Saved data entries
/-- TIM registers, 06_time_bases, part 1. -/
def regsTIM1 : List RDesc := [
  ⟨"TIM_CTRL", 0x040000, 1, 0x0, 1, 0x0, [⟨"SNAP", 0, 0, .wo, 0⟩]⟩,
  ⟨"TIM_STAT", 0x040004, 1, 0x0, 1, 0x0, [⟨"SLEWING", 4, 4, .ro, 0⟩, ⟨"HOLDEXP", 3, 3, .ro, 0⟩, ⟨"RXPORT", 2, 2, .ro, 0⟩, ⟨"TB1ST", 1, 0, .ro, 0⟩]⟩,
  ⟨"TIM_EVT", 0x040008, 1, 0x0, 1, 0x0, [⟨"TSETREF", 6, 6, .w1c, 0⟩, ⟨"DLYSAT", 5, 5, .w1c, 0⟩, ⟨"TERRHI", 4, 4, .w1c, 0⟩, ⟨"GMCHG", 3, 3, .w1c, 0⟩, ⟨"HOLDEXP", 2, 2, .w1c, 0⟩, ⟨"LOCKED", 1, 1, .w1c, 0⟩, ⟨"HOLDOVER", 0, 0, .w1c, 0⟩]⟩,
  ⟨"TIM_ATTN_EN", 0x04000C, 1, 0x0, 1, 0x0, [⟨"EN", 6, 0, .rw, 0⟩]⟩,
  ⟨"TIM_TB_NS", 0x040010, 4, 0x8, 1, 0x0, [⟨"NS", 31, 0, .ro, 0⟩]⟩,
  ⟨"TIM_TB_FRAC", 0x040014, 4, 0x8, 1, 0x0, [⟨"FRAC", 15, 0, .ro, 0⟩]⟩,
  ⟨"TIM_WRAP", 0x040030, 1, 0x0, 1, 0x0, [⟨"STEP", 7, 4, .w1c, 0⟩, ⟨"WR", 3, 0, .w1c, 0⟩]⟩,
  ⟨"TIM_SNAP_NS", 0x040040, 4, 0x8, 1, 0x0, [⟨"NS", 31, 0, .ro, 0⟩]⟩,
  ⟨"TIM_SNAP_FRAC", 0x040044, 4, 0x8, 1, 0x0, [⟨"FRAC", 15, 0, .ro, 0⟩]⟩,
  ⟨"TIM_TB0SET", 0x040060, 1, 0x0, 1, 0x0, [⟨"TB0SET", 31, 0, .wo, 0⟩]⟩,
  ⟨"TIM_TB1RATE", 0x040064, 1, 0x0, 1, 0x0, [⟨"TB1RATE", 31, 0, .rw, 0⟩]⟩,
  ⟨"TIM_TB1STEP", 0x040068, 1, 0x0, 1, 0x0, [⟨"TB1STEP", 31, 0, .wo, 0⟩]⟩,
  ⟨"TIM_TB1SLEW", 0x04006C, 1, 0x0, 1, 0x0, [⟨"TB1SLEW", 31, 0, .wo, 0⟩]⟩,
  ⟨"TIM_TB3SET", 0x040070, 1, 0x0, 1, 0x0, [⟨"TB3SET", 31, 0, .wo, 0⟩]⟩,
  ⟨"TIM_TB3STEP", 0x040074, 1, 0x0, 1, 0x0, [⟨"TB3STEP", 31, 0, .wo, 0⟩]⟩,
  ⟨"TIM_TB3RATE", 0x040078, 1, 0x0, 1, 0x0, [⟨"TB3RATE", 31, 0, .rw, 0⟩]⟩,
  ⟨"TIM_TERRLIM", 0x04007C, 1, 0x0, 1, 0x0, [⟨"LIM", 15, 0, .rw, 128⟩]⟩,
  ⟨"TIM_PTPCFG", 0x040080, 1, 0x0, 1, 0x0, [⟨"DOMAIN", 31, 24, .rw, 0⟩, ⟨"KIS", 23, 20, .rw, 4⟩, ⟨"KPS", 19, 16, .rw, 1⟩, ⟨"TSMODE1", 3, 3, .rw, 0⟩, ⟨"TSMODE0", 2, 2, .rw, 0⟩, ⟨"EN1", 1, 1, .rw, 0⟩, ⟨"EN0", 0, 0, .rw, 0⟩]⟩,
  ⟨"TIM_PTPTH", 0x040084, 1, 0x0, 1, 0x0, [⟨"STEPTH", 31, 16, .rw, 100⟩, ⟨"LOCKTH", 15, 0, .rw, 100⟩]⟩,
  ⟨"TIM_HOLD", 0x040088, 1, 0x0, 1, 0x0, [⟨"HOLDLIM", 31, 16, .rw, 300⟩, ⟨"HOLDSEC", 15, 0, .ro, 0⟩]⟩,
  ⟨"TIM_PTPOFS", 0x04008C, 1, 0x0, 1, 0x0, [⟨"OFS", 31, 0, .ro, 0⟩]⟩,
  ⟨"TIM_PTPMPD", 0x040090, 1, 0x0, 1, 0x0, [⟨"MPD", 31, 0, .ro, 0⟩]⟩,
  ⟨"TIM_GMID_LO", 0x040094, 1, 0x0, 1, 0x0, [⟨"GMID_LO", 31, 0, .ro, 0⟩]⟩,
  ⟨"TIM_GMID_HI", 0x040098, 1, 0x0, 1, 0x0, [⟨"GMID_HI", 31, 0, .ro, 0⟩]⟩]

/-- TIM registers, 06_time_bases, part 2. -/
def regsTIM2 : List RDesc := [
  ⟨"TIM_SP_INGLAT", 0x0400A0, 2, 0x8, 1, 0x0, [⟨"INGLAT", 31, 0, .rw, 0⟩]⟩,
  ⟨"TIM_SP_EGRLAT", 0x0400A4, 2, 0x8, 1, 0x0, [⟨"EGRLAT", 31, 0, .rw, 0⟩]⟩,
  ⟨"TIM_DLYSAT_LO", 0x0400B0, 1, 0x0, 1, 0x0, [⟨"PORTS_LO", 31, 0, .ro, 0⟩]⟩,
  ⟨"TIM_DLYSAT_HI", 0x0400B4, 1, 0x0, 1, 0x0, [⟨"PORTS_HI", 15, 0, .ro, 0⟩]⟩,
  ⟨"TIM_KAPPA", 0x040100, 48, 0x8, 1, 0x0, [⟨"KAPPA", 31, 0, .rwl, 0⟩]⟩,
  ⟨"TIM_EASYM", 0x040104, 48, 0x8, 1, 0x0, [⟨"EASYM1", 31, 16, .rwl, 0⟩, ⟨"EASYM0", 15, 0, .rwl, 0⟩]⟩,
  ⟨"TIM_RTERR", 0x040300, 48, 0x4, 1, 0x0, [⟨"NUNLOCK", 31, 24, .ro, 0⟩, ⟨"WORSTPOS", 23, 16, .ro, 0⟩, ⟨"MAXTERR", 15, 0, .ro, 0⟩]⟩]

/-- TIM registers, 06_time_bases. -/
def regsTIM : List RDesc := regsTIM1 ++ regsTIM2

/-- RING registers, 03_cell_rings. -/
def regsRING : List RDesc := [
  ⟨"RING_CTRL", 0x080000, 48, 0x1000, 1, 0x0, [⟨"UNWRAPDLY", 15, 12, .rw, 4⟩, ⟨"HHOLD", 11, 8, .rwl, 3⟩, ⟨"DISC", 4, 4, .wo, 0⟩, ⟨"OWNEND", 2, 2, .rwl, 0⟩, ⟨"DPX", 1, 1, .rwl, 0⟩, ⟨"EN", 0, 0, .rwl, 0⟩]⟩,
  ⟨"RING_MAP", 0x080004, 48, 0x1000, 1, 0x0, [⟨"ARM", 27, 24, .rwl, 0⟩, ⟨"LREV", 23, 23, .rwl, 0⟩, ⟨"LBASE", 22, 13, .rwl, 0⟩, ⟨"NCELL", 7, 0, .rwl, 0⟩]⟩,
  ⟨"RING_STAT", 0x080008, 48, 0x1000, 1, 0x0, [⟨"DISCBUSY", 7, 7, .ro, 0⟩, ⟨"UNWRAPPING", 6, 6, .ro, 0⟩, ⟨"SPATH", 5, 5, .ro, 0⟩, ⟨"WRAP1", 4, 4, .ro, 0⟩, ⟨"WRAP0", 3, 3, .ro, 0⟩, ⟨"RX1", 2, 2, .ro, 0⟩, ⟨"RX0", 1, 1, .ro, 0⟩, ⟨"ACTIVE", 0, 0, .ro, 0⟩]⟩,
  ⟨"RING_WRAP", 0x08000C, 48, 0x1000, 1, 0x0, [⟨"WPOS1", 14, 8, .ro, 0⟩, ⟨"WPOS0", 6, 0, .ro, 0⟩]⟩,
  ⟨"RING_EVT", 0x080010, 48, 0x1000, 1, 0x0, [⟨"DISCFAIL", 11, 11, .w1c, 0⟩, ⟨"DISCDONE", 10, 10, .w1c, 0⟩, ⟨"UNWRAPPED", 9, 9, .w1c, 0⟩, ⟨"WRAPNEW", 8, 8, .w1c, 0⟩, ⟨"SPATH", 7, 7, .w1c, 0⟩, ⟨"DIRMIS", 6, 6, .w1c, 0⟩, ⟨"DUP", 5, 5, .w1c, 0⟩, ⟨"SEQ", 4, 4, .w1c, 0⟩, ⟨"HOPERR", 3, 3, .w1c, 0⟩, ⟨"CRC", 2, 2, .w1c, 0⟩, ⟨"LATE", 1, 1, .w1c, 0⟩, ⟨"MISS", 0, 0, .w1c, 0⟩]⟩,
  ⟨"RING_ATTN_EN", 0x080014, 48, 0x1000, 1, 0x0, [⟨"EN", 11, 0, .rw, 0⟩]⟩,
  ⟨"RING_DISC", 0x080018, 48, 0x1000, 1, 0x0, [⟨"RES", 31, 28, .ro, 0⟩, ⟨"PASS", 27, 24, .ro, 0⟩, ⟨"NFOUND", 23, 16, .ro, 0⟩, ⟨"NA", 15, 8, .ro, 0⟩, ⟨"NB", 7, 0, .ro, 0⟩]⟩,
  ⟨"RING_NSTALE", 0x08001C, 48, 0x1000, 1, 0x0, [⟨"NSPATH", 23, 16, .ro, 0⟩, ⟨"NSTALE", 7, 0, .ro, 0⟩]⟩,
  ⟨"RING_RET", 0x080020, 48, 0x1000, 2, 0x4, [⟨"RET", 17, 0, .ro, 0x3FFFF⟩]⟩,
  ⟨"RING_LINK", 0x080028, 48, 0x1000, 2, 0x4, [⟨"LINK", 23, 0, .ro, 0⟩]⟩,
  ⟨"RING_DINFO", 0x080030, 48, 0x1000, 1, 0x0, [⟨"TCONVMAX", 15, 8, .ro, 0⟩, ⟨"HMAXMIN", 7, 4, .ro, 0⟩, ⟨"CTYPE", 1, 0, .ro, 0⟩]⟩,
  ⟨"RING_MISSLATE", 0x080080, 48, 0x1000, 2, 0x20, [⟨"MISS", 31, 16, .rc, 0⟩, ⟨"LATE", 15, 0, .rc, 0⟩]⟩,
  ⟨"RING_CRC", 0x080084, 48, 0x1000, 2, 0x20, [⟨"HCRC", 31, 16, .rc, 0⟩, ⟨"FCRC", 15, 0, .rc, 0⟩]⟩,
  ⟨"RING_SLOTERR", 0x080088, 48, 0x1000, 2, 0x20, [⟨"SLOTCRC", 31, 16, .rc, 0⟩, ⟨"NOWR", 15, 0, .rc, 0⟩]⟩,
  ⟨"RING_SEQDUP", 0x08008C, 48, 0x1000, 2, 0x20, [⟨"SEQ", 31, 16, .rc, 0⟩, ⟨"DUP", 15, 0, .rc, 0⟩]⟩,
  ⟨"RING_HOPWRAP", 0x080090, 48, 0x1000, 2, 0x20, [⟨"HOPERR", 31, 16, .rc, 0⟩, ⟨"WRAPCYC", 15, 0, .rc, 0⟩]⟩,
  ⟨"RING_CNTP", 0x0800C0, 48, 0x1000, 1, 0x0, [⟨"UNWRAPCNT", 31, 16, .rc, 0⟩, ⟨"DIRMIS", 15, 0, .rc, 0⟩]⟩]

• [Exercise] Respond with a number only, please: how many lines in this data include the word "part".

• [Exercise solution] 2